Viral genomics can also be used to monitor the effectiveness of global travel restrictions and lockdowns in different countries in limiting viral spread. For example, genomic analysis showed that the risk of domestic transmission of SARS-CoV-2 in Connecticut exceeded that of international introduction at the time federal travel restrictions were imposed, highlighting the critical need for local surveillance91. Similarly in Brazil, three clades of European origin were established prior to the initiation of travel bans and lockdowns100. Another genomic analysis showed that, due to violations of imposed lockdowns with sea trade, several SARS-CoV-2 international introductions likely occurred in Morocco101. In Australia, lockdown effectiveness was validated using agent-based modeling coupled with SARS-CoV-2 genomic data102. On December 19, 2019, due to the new rapidly spreading B.1.1.7 variant found in the UK, the prime minister implemented tighter lockdown and other restrictions, and as a result, many countries closed their borders to people traveling from the UK103. The spread of this variant then was precisely tracked in the U.S. due to available sequencing data104.

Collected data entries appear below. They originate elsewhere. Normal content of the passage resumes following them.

/-- The position, proving, the beginning of a movement (HELD in its place for a lower movement without red proved; a retry
restart keeping move_start and travel_end), the entry to RUN, the regulated duty and the trips of a barrier, in their figures (R107, R108, R113, R114, R115, R116, R119, R120, R121; that a trip enters its event before BARRIER_STALL is
the model's order, log entry 14, and that each HELD has no move_start its choice, log entry 48). -/
def Obligations.BarrierFiguresAndTrips : Prop :=
  (∀ (e : BarrierEntry) (x : ScanResult),
    (e.angleEntry < 24 → e.downCode + 400 ≤ e.upCode → x.overrange = false →
      positionOf e (some x) = some (if x.code ≤ e.downCode then 0
        else min 1000 ((x.code - e.downCode) * 1000 / (e.upCode - e.downCode)))) ∧
    (24 ≤ e.angleEntry ∨ e.upCode < e.downCode + 400 ∨ x.overrange = true → positionOf e (some x) = none) ∧
    positionOf e none = none) ∧
  (∀ (e : BarrierEntry) (c : Contacts) (p : Nat), e.inService = true →
    provingOf e c (some p) =
      (decide (c.down = true ∧ p ≤ e.downWindow), decide (c.up = true ∧ e.upWindow ≤ p)) ∧
    provingOf e c none = (c.down, c.up)) ∧
  (∀ (e : BarrierEntry) (now : Time) (d : BarrierEnd) (r : BarrierRecord),
    let zone (p : Nat) : Prop := r.openLoopOnly = false ∧
      match d with
      | .down => p ≤ e.brakePos
      | .up => 1000 - e.brakePos ≤ p
    let running : BarrierRecord := { r with
      phase := .run, drive := .on d e.ratedDuty, phaseEnd := none, runStart := some now, runOrigin := r.position,
      settleFrom := none }
    (∀ p, r.position = some p → zone p →
      r.toRun e now d = { running with phase := .brake, drive := .on d e.brakeDuty }) ∧
    ((∀ p, r.position = some p → ¬ zone p) → r.toRun e now d = running)) ∧
  (∀ (e : BarrierEntry) (now : Time) (red : Bool) (d : BarrierEnd) (fresh : Bool) (r : BarrierRecord),
    let retried : BarrierRecord := { r with
      phase := .start, drive := .on d e.overdriveDuty, phaseEnd := some (after now e.startMs), settleFrom := none,
      underway := true }
    let limit := (match d with
      | .down => e.travelDown
      | .up => e.travelUp) * 3 / 2
    let start : BarrierRecord :=
      if fresh then { retried with moveStart := some now, travelEnd := some (after now limit) } else retried
    (d = .down → red = false → r.move e now red d fresh = { r with
      phase := .held, drive := .off, phaseEnd := none, moveStart := none, travelEnd := none, settleFrom := none }) ∧
    (d = .up ∨ red = true → 0 < e.startMs → r.move e now red d fresh = start) ∧
    (d = .up ∨ red = true → e.startMs = 0 → r.move e now red d fresh = start.toRun e now d)) ∧
  (∀ (e : BarrierEntry) (origin position elapsed : Nat),
    (let expected := origin - 1000 * min elapsed e.travelDown / e.travelDown
     (regulatedDuty e .down origin position elapsed : Int) =
       max 0 (min (e.clampDuty : Int) (e.ratedDuty + (((position : Int) - expected) * e.loopGain).fdiv 100))) ∧
    (let expected := min 1000 (origin + 1000 * min elapsed e.travelUp / e.travelUp)
     (regulatedDuty e .up origin position elapsed : Int) =
       max 0 (min (e.clampDuty : Int) (e.ratedDuty + (((expected : Int) - position) * e.loopGain).fdiv 100)))) ∧
  ∀ (s : State) (i : Fin 4) (x : ScanResult), s.cal.current = none →
    let r := s.barriers[i]
    let driven := r.phase = .start ∨ r.phase = .run ∨ r.phase = .brake
    let trips := x.cls = .high ∨ x.overrange = true
    let entered := eventEntered .barrierOvercurrent (some i.val) none s
    (¬ (driven ∧ trips) → currentResult i x s = s) ∧
    (driven → trips → r.retries < 3 → currentResult i x s = { entered with
      barriers := s.barriers.set i { r with
        phase := .tripped, drive := .off, retries := r.retries + 1, phaseEnd := some (after s.now 2000) } }) ∧
    (driven → trips → 3 ≤ r.retries → currentResult i x s =
      conditionPresent .barrierStall (some i.val) { entered with
        barriers := s.barriers.set i { r with phase := .stalled, drive := .off, phaseEnd := none } })

/-- A result of its angle entry, taken by a barrier that is not under calibration: FEEDBACK_LOST of an in-service barrier
follows the overrange flag; the position is formed; a movement under way that loses it runs open loop from then on, in RUN
and BRAKE at rated_duty in RUN, in every other phase by its flag (`underway`: from START to AT_END, a stop order or an
opposite order, a gated HELD between them included, log entry 24); in RUN a valid
position is brake-tested and else gives the regulated duty; and proving and disagreement are judged on it. Proving: the
flags follow contacts and position; SETTLE proved at its target becomes AT_END and ends BARRIER_TIMEOUT; AT_END no longer
proved begins a new movement under the gate (that open_loop_only ends at AT_END is the model's choice, log entry 20).
Disagreement begins and ends with its timer of 1,000 ms and BARRIER_DISAGREE. The model's choices: a flagged result that
finds FEEDBACK_LOST present reports nothing (log entry 11); a position is formed for a barrier out of service too (log entry
19); a return from BRAKE to RUN keeps run_start and run_origin (log entry 46) (R107, R108, R109, R110, R112, R114, R115,
R116, R117). -/
def Obligations.AngleResultsMoveTheBarrier : Prop :=
  (∀ (s : State) (i : Fin 4) (x : ScanResult), (∀ c, s.cal.current = some c → c.barrier ≠ i) →
    let e := s.tm.tables.barrier[i]
    let r := s.barriers[i]
    let p := positionOf e (some x)
    let at_ : BarrierRecord := { r with position := p }
    ∀ judged : State,
      (e.inService = true → x.overrange = true → r.feedbackLost = false → judged =
        conditionPresent .feedbackLost (some i.val) s) →
      (e.inService = true → x.overrange = false → r.feedbackLost = true → judged =
        conditionEnd .feedbackLost (some i.val) s) →
      (e.inService = false ∨ x.overrange = r.feedbackLost → judged = s) →
      let lost := if e.inService then x.overrange else r.feedbackLost
      let becomes (r' : BarrierRecord) : Prop := angleResult i x s =
        judgeBarrier i { judged with barriers := s.barriers.set i { r' with feedbackLost := lost } }
      (r.target = none → becomes at_) ∧
      ∀ d, r.target = some d →
        let zone (q : Nat) : Prop := match d with
          | .down => q ≤ e.brakePos
          | .up => 1000 - e.brakePos ≤ q
        let rated := Drive.on d e.ratedDuty
        (p = none → r.position ≠ none → r.phase = .run ∨ r.phase = .brake →
          becomes { at_ with phase := .run, openLoopOnly := true, drive := rated }) ∧
        (p = none → r.position ≠ none → r.phase ≠ .run → r.phase ≠ .brake → r.underway = true →
          becomes { at_ with openLoopOnly := true }) ∧
        (p = none → r.position = none → becomes at_) ∧
        (r.phase = .brake → p ≠ none → becomes at_) ∧
        (r.phase ≠ .run → r.phase ≠ .brake → p ≠ none → becomes at_) ∧
        (r.phase ≠ .run → r.phase ≠ .brake → r.underway = false → becomes at_) ∧
        ∀ q, r.phase = .run → p = some q →
          (r.openLoopOnly = false → zone q →
            becomes { at_ with phase := .brake, drive := .on d e.brakeDuty }) ∧
          (r.openLoopOnly = false → ¬ zone q → e.closedLoop = true → ∀ o t0, r.runOrigin = some o →
            r.runStart = some t0 →
            becomes { at_ with drive := .on d (regulatedDuty e d o q (s.now - t0).toNat) }) ∧
          (r.openLoopOnly = true ∨ (¬ zone q ∧ (e.closedLoop = false ∨ r.runOrigin = none ∨ r.runStart = none)) →
            becomes at_)) ∧
  (∀ (s : State) (i : Fin 4),
    let e := s.tm.tables.barrier[i]
    let r := s.barriers[i]
    let red := s.lamp.redProved.get e.roadSide
    let proved := provingOf e s.contacts[i] r.position
    let formed : BarrierRecord := { r with provedDown := proved.1, provedUp := proved.2 }
    let provedAt (d : BarrierEnd) : Bool := match d with
      | .down => proved.1
      | .up => proved.2
    let sets (r' : BarrierRecord) : State := { s with barriers := s.barriers.set i r' }
    (∀ d, r.target = some d → r.phase = .settle →
      (provedAt d = true → judgeProving i s = conditionEnd .barrierTimeout (some i.val) (sets { formed with
        phase := .atEnd, drive := .off, phaseEnd := none, travelEnd := none, settleFrom := none,
        openLoopOnly := false, underway := false })) ∧
      (provedAt d = false → judgeProving i s = sets formed)) ∧
    (∀ d, r.target = some d → r.phase = .atEnd →
      (provedAt d = false → judgeProving i s = sets (formed.move e s.now red d true)) ∧
      (provedAt d = true → judgeProving i s = sets formed)) ∧
    ((r.phase ≠ .settle ∧ r.phase ≠ .atEnd) ∨ r.target = none → judgeProving i s = sets formed)) ∧
  (∀ (s : State) (i : Fin 4), judgeBarrier i s = judgeDisagreement i (judgeProving i s)) ∧
  ∀ (s : State) (i : Fin 4),
    let e := s.tm.tables.barrier[i]
    let r := s.barriers[i]
    let c := s.contacts[i]
    let disagrees : Prop := (c.up = true ∧ c.down = true) ∨ (c.down = true ∧ ∃ p, r.position = some p ∧ 200 < p) ∨
      (c.up = true ∧ ∃ p, r.position = some p ∧ p < 800)
    let sets (r' : BarrierRecord) : State := { s with barriers := s.barriers.set i r' }
    (e.inService = false ∨ (∃ k, s.cal.current = some k ∧ k.barrier = i) → judgeDisagreement i s = s) ∧
    (e.inService = true → (∀ k, s.cal.current = some k → k.barrier ≠ i) →
      (disagrees → r.disagreeing = false → judgeDisagreement i s =
        sets { r with disagreeing := true, disagreeEnd := some (after s.now 1000) }) ∧
      (¬ disagrees → r.disagreeing = true → judgeDisagreement i s = conditionEnd .barrierDisagree (some i.val)
        (sets { r with disagreeing := false, disagreeEnd := none })) ∧
      ((disagrees ↔ r.disagreeing = true) → judgeDisagreement i s = s))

Combining genomic methods with clinical and geospatial data can help characterize viral infectivity, virulence, and death rates of circulating viral strains more accurately because epidemics in different areas of the world may have distinct characteristics that depend on viral genotype, as well the demographics of the host population. Specifically, integration and analysis of phylogenetic and epidemiologic data can provide a more complete understanding of the pandemic transmission dynamics105. Available genomic data can also be utilized to examine and partly explain the relationship between genetic variation in strains of SARS-CoV-2 and disease severity106. Findings from these studies can also help characterize mutation patterns in various hotspots and identify correlates of infection and death rates in these countries107. Novel approaches can be developed to combine population genomics and genetics to leverage the identification of molecular markers with unusual pattern variations or relevant single nucleotide polymorphisms in people from different geographies67,68. If SARS-CoV-2 infections continue at their current rate, population genomic research and pharmacogenomics approaches may be useful in the development of personalized therapeutics against this pathogen. Although disease severity can be partly attributed to host genomics, understanding these factors has been difficult due to contradictory evidence and limited host genomics studies conducted thus far to date108.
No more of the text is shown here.